- [What to produce]
Which lines below fall between the one containing "list nothing and" and the one containing "State.reset.pending = []"? Repeat them exactly, counting both of those lines, and add nothing else.

[Saved entries]
__________________________________________________

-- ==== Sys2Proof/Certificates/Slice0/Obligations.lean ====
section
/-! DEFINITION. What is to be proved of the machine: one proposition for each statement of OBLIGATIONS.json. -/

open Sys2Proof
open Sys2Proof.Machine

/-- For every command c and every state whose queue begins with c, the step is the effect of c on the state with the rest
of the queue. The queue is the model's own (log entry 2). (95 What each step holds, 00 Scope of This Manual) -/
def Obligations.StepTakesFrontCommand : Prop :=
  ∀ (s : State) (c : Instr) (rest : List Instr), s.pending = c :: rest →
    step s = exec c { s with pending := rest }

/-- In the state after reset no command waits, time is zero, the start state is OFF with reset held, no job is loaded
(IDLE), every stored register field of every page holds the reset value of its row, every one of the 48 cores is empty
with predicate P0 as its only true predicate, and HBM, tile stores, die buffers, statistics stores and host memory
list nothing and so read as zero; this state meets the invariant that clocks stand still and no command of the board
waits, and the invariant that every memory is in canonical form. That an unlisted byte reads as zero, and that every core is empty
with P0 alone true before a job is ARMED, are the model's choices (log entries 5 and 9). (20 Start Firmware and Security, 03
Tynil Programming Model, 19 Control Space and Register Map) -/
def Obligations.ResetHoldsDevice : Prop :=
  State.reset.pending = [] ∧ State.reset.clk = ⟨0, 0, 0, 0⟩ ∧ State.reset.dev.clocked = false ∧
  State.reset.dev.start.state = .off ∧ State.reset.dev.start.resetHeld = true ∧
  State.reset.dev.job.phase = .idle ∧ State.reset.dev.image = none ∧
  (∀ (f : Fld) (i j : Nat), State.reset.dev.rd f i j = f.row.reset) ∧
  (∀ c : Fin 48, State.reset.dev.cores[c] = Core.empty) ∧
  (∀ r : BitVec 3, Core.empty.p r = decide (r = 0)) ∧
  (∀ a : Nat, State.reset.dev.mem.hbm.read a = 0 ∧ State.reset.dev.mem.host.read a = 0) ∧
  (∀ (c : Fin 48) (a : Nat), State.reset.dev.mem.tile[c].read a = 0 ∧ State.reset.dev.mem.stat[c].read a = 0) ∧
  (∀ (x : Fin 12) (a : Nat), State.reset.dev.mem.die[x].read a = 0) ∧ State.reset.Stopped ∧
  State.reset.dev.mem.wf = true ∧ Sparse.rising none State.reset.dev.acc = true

__________________________________________________

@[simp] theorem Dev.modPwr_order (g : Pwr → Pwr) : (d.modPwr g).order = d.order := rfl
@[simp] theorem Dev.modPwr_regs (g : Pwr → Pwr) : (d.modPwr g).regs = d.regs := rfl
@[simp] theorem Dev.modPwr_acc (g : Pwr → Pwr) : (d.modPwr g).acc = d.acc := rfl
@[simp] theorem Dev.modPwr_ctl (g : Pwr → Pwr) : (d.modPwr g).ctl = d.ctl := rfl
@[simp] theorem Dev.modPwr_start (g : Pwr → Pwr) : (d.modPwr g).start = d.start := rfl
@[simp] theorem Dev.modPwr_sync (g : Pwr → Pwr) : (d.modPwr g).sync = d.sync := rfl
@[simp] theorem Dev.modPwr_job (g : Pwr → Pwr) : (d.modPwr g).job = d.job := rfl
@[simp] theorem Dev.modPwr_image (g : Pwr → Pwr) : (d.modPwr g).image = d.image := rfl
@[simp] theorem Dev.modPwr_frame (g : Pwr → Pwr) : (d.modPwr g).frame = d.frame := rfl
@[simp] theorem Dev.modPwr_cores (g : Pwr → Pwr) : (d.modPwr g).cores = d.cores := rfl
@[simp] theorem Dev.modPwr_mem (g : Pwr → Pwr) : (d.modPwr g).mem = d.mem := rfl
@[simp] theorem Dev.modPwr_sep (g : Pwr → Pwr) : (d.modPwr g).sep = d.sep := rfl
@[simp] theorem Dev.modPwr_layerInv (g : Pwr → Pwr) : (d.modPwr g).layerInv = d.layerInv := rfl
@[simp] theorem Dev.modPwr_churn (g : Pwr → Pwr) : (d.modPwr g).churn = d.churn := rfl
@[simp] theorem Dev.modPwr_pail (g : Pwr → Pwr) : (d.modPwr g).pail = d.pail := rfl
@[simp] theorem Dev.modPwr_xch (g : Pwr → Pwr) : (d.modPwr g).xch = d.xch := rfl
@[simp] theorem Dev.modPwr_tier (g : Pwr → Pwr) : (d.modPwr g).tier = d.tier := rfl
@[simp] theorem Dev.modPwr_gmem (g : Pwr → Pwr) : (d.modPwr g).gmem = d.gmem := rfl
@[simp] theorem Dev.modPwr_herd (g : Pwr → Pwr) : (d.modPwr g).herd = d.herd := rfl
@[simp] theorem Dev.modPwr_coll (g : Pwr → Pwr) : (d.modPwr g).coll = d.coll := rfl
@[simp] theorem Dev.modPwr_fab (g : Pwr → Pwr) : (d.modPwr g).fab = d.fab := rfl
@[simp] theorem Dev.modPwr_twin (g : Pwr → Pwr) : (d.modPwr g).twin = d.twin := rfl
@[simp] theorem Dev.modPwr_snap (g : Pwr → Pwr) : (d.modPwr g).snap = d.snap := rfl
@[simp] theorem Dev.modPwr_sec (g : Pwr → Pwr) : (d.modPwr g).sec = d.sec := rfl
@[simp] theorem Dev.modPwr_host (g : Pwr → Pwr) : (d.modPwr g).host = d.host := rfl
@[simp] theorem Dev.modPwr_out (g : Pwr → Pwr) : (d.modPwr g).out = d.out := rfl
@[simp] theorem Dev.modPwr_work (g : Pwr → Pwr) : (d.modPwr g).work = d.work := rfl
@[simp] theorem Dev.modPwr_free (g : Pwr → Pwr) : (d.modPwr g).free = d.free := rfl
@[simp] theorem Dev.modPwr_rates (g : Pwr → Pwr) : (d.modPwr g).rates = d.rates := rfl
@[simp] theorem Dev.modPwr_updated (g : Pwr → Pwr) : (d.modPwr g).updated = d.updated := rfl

__________________________________________________

- [Answer space]
list nothing and so read as zero; this state meets the invariant that clocks stand still and no command of the board
waits, and the invariant that every memory is in canonical form. That an unlisted byte reads as zero, and that every core is empty
with P0 alone true before a job is ARMED, are the model's choices (log entries 5 and 9). (20 Start Firmware and Security, 03
Tynil Programming Model, 19 Control Space and Register Map) -/
def Obligations.ResetHoldsDevice : Prop :=
  State.reset.pending = [] ∧ State.reset.clk = ⟨0, 0, 0, 0⟩ ∧ State.reset.dev.clocked = false ∧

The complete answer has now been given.